[Collected data]
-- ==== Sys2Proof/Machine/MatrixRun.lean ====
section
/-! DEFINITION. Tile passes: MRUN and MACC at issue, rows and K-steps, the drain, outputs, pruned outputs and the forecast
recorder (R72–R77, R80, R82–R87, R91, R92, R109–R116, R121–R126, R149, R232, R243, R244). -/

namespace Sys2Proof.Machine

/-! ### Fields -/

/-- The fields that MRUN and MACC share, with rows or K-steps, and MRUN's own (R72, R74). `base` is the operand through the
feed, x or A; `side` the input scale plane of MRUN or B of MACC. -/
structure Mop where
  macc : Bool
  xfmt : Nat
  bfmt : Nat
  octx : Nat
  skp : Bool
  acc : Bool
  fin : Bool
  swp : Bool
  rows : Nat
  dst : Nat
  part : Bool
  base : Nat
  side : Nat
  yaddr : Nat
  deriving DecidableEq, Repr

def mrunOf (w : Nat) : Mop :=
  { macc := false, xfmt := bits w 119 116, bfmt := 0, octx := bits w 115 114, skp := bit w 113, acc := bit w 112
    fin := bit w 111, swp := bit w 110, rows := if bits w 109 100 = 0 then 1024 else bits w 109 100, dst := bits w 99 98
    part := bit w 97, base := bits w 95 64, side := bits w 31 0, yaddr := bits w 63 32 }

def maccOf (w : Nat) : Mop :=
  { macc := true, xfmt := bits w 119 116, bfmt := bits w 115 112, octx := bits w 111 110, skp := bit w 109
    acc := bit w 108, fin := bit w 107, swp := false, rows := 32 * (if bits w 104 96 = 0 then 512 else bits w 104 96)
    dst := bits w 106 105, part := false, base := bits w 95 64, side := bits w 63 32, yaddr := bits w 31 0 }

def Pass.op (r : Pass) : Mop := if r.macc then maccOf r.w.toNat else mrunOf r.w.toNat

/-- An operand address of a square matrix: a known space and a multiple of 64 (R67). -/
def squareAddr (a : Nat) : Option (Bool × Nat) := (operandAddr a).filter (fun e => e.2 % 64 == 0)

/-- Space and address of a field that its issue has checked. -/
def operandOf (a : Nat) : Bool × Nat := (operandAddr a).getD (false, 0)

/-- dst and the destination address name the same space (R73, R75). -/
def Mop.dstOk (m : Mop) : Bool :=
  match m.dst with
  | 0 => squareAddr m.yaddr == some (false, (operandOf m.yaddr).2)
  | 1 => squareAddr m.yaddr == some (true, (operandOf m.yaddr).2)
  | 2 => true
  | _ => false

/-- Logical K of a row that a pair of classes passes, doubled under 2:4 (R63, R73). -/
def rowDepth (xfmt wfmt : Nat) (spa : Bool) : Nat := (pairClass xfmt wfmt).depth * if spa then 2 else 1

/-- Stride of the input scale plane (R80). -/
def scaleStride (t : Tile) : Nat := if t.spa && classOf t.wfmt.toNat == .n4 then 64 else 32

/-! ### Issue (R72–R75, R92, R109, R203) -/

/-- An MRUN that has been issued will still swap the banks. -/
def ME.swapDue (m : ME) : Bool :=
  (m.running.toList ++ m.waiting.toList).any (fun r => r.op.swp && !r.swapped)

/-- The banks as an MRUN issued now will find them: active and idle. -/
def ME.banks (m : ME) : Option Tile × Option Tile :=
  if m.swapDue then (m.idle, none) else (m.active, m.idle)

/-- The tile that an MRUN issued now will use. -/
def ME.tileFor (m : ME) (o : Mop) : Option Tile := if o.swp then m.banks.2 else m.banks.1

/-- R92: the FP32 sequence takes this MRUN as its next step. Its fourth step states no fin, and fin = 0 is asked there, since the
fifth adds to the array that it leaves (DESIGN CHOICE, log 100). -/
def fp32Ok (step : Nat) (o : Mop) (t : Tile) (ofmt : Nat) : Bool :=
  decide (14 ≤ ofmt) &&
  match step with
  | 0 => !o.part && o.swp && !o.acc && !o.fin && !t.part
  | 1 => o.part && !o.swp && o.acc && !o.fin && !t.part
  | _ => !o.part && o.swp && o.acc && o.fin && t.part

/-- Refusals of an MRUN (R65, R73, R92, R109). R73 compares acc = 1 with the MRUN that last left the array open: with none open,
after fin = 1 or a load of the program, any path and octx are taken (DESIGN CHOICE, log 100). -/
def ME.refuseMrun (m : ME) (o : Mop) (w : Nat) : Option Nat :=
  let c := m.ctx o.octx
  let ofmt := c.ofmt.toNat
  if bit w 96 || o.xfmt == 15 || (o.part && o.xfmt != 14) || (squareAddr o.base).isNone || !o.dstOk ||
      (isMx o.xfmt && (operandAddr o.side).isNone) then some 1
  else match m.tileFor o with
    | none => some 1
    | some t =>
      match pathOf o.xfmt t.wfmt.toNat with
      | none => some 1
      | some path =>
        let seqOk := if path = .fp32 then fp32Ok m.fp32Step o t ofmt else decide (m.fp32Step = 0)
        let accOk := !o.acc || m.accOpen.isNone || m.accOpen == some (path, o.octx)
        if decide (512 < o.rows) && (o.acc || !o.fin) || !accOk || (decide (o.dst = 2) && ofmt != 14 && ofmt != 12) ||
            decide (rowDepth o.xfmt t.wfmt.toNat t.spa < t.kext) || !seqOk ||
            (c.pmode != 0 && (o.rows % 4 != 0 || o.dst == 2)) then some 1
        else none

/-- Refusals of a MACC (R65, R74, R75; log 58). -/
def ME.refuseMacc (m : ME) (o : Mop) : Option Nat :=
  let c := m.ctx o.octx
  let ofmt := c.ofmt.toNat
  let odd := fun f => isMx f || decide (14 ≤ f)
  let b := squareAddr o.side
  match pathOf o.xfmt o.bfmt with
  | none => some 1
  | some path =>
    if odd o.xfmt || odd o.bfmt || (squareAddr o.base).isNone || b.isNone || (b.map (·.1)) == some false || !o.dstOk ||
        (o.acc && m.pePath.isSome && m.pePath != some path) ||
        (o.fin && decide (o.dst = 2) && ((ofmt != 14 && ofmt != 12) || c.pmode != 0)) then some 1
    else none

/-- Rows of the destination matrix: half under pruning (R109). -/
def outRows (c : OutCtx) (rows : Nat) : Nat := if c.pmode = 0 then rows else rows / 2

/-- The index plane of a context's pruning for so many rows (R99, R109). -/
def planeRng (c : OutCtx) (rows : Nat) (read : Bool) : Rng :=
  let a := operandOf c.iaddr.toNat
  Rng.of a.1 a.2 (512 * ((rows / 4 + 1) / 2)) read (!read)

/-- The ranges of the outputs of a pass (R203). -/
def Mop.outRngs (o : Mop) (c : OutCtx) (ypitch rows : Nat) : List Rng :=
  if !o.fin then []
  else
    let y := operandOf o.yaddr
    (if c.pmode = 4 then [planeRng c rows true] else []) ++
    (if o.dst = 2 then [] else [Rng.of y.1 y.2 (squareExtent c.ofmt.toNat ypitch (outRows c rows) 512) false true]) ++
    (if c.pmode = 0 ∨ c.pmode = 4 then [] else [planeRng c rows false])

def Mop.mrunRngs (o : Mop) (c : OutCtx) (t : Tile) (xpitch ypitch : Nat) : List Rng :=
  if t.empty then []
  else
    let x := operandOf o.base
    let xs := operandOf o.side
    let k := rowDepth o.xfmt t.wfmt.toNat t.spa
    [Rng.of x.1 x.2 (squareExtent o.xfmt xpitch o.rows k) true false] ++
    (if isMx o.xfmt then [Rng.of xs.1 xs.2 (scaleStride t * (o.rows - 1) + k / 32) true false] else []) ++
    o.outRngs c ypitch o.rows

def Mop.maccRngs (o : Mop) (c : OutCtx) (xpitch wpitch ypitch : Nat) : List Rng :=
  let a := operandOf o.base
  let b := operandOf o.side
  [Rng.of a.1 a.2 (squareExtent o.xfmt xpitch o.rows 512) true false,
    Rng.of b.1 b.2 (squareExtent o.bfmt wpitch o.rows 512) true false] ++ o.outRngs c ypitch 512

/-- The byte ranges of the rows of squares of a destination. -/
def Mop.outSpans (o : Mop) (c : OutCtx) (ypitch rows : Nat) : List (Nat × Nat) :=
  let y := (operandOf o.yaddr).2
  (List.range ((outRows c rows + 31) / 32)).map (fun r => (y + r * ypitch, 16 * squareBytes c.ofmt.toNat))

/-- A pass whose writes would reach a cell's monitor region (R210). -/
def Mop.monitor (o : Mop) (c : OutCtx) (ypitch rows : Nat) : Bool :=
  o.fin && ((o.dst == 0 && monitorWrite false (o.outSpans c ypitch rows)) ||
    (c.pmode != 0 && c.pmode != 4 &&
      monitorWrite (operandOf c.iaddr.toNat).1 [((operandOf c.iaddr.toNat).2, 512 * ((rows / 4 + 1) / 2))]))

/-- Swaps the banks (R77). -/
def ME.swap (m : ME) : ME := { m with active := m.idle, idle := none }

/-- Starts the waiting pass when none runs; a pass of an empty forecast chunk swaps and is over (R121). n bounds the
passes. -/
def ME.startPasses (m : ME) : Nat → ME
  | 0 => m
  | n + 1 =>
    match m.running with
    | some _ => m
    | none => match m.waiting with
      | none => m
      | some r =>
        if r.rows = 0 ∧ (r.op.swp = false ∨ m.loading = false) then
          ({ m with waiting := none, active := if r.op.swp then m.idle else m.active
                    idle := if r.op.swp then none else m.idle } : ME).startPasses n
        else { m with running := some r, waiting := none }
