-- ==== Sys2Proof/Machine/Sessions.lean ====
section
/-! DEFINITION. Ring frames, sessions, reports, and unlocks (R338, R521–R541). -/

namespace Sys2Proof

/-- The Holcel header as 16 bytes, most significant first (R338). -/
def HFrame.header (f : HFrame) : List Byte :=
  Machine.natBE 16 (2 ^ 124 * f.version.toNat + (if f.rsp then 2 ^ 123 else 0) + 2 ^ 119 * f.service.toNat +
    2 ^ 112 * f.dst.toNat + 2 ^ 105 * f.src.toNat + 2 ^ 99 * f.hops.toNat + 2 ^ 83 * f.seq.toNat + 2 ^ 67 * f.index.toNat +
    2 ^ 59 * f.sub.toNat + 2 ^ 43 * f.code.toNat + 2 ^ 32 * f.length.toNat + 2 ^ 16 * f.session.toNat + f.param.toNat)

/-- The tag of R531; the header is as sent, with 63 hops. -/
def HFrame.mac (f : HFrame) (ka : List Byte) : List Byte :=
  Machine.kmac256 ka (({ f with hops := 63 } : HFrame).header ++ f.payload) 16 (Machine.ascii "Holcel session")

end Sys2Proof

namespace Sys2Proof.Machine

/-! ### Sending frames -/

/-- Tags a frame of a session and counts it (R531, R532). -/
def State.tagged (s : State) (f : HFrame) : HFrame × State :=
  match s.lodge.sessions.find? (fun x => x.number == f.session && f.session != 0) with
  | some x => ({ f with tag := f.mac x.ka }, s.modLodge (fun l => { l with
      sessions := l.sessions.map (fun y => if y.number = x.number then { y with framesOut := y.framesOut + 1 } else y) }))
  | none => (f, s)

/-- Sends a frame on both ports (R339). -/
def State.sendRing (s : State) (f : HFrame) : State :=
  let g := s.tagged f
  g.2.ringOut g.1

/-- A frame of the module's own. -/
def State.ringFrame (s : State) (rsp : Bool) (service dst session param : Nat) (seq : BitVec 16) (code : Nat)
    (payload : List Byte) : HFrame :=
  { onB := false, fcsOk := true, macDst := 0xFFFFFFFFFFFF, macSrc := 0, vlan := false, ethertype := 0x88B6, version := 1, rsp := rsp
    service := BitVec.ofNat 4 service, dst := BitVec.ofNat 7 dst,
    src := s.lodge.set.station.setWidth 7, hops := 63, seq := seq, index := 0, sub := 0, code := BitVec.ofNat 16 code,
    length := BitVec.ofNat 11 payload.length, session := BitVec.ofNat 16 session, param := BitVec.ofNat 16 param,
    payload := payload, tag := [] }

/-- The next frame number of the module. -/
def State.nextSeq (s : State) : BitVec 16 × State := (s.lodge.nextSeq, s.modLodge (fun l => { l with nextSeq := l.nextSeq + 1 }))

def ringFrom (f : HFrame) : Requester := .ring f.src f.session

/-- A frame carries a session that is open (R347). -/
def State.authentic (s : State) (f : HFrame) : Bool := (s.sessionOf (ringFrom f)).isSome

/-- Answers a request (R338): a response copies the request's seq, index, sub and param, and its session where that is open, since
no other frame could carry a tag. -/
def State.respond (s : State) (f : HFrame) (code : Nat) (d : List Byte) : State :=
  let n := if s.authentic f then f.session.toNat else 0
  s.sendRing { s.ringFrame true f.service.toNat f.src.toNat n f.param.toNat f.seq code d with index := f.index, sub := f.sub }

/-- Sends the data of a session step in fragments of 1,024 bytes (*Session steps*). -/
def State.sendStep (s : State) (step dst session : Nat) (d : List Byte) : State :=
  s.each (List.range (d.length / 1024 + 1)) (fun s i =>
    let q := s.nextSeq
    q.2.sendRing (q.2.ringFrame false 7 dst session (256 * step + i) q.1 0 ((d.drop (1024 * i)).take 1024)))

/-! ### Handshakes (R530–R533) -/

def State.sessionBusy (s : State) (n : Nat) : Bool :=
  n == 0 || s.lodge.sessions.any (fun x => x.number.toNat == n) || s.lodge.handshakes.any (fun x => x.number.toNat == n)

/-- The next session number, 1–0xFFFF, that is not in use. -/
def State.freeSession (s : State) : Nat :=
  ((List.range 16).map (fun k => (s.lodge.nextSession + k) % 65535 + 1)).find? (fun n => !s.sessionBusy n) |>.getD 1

Work request: All lines above from the one with "let x := operandOf o.base" to the one with "let b := operandOf o.side", inclusive, should be copied exactly, and no other lines.

Written response:
    let x := operandOf o.base
    let xs := operandOf o.side
    let k := rowDepth o.xfmt t.wfmt.toNat t.spa
    [Rng.of x.1 x.2 (squareExtent o.xfmt xpitch o.rows k) true false] ++
    (if isMx o.xfmt then [Rng.of xs.1 xs.2 (scaleStride t * (o.rows - 1) + k / 32) true false] else []) ++
    o.outRngs c ypitch o.rows

def Mop.maccRngs (o : Mop) (c : OutCtx) (xpitch wpitch ypitch : Nat) : List Rng :=
  let a := operandOf o.base
  let b := operandOf o.side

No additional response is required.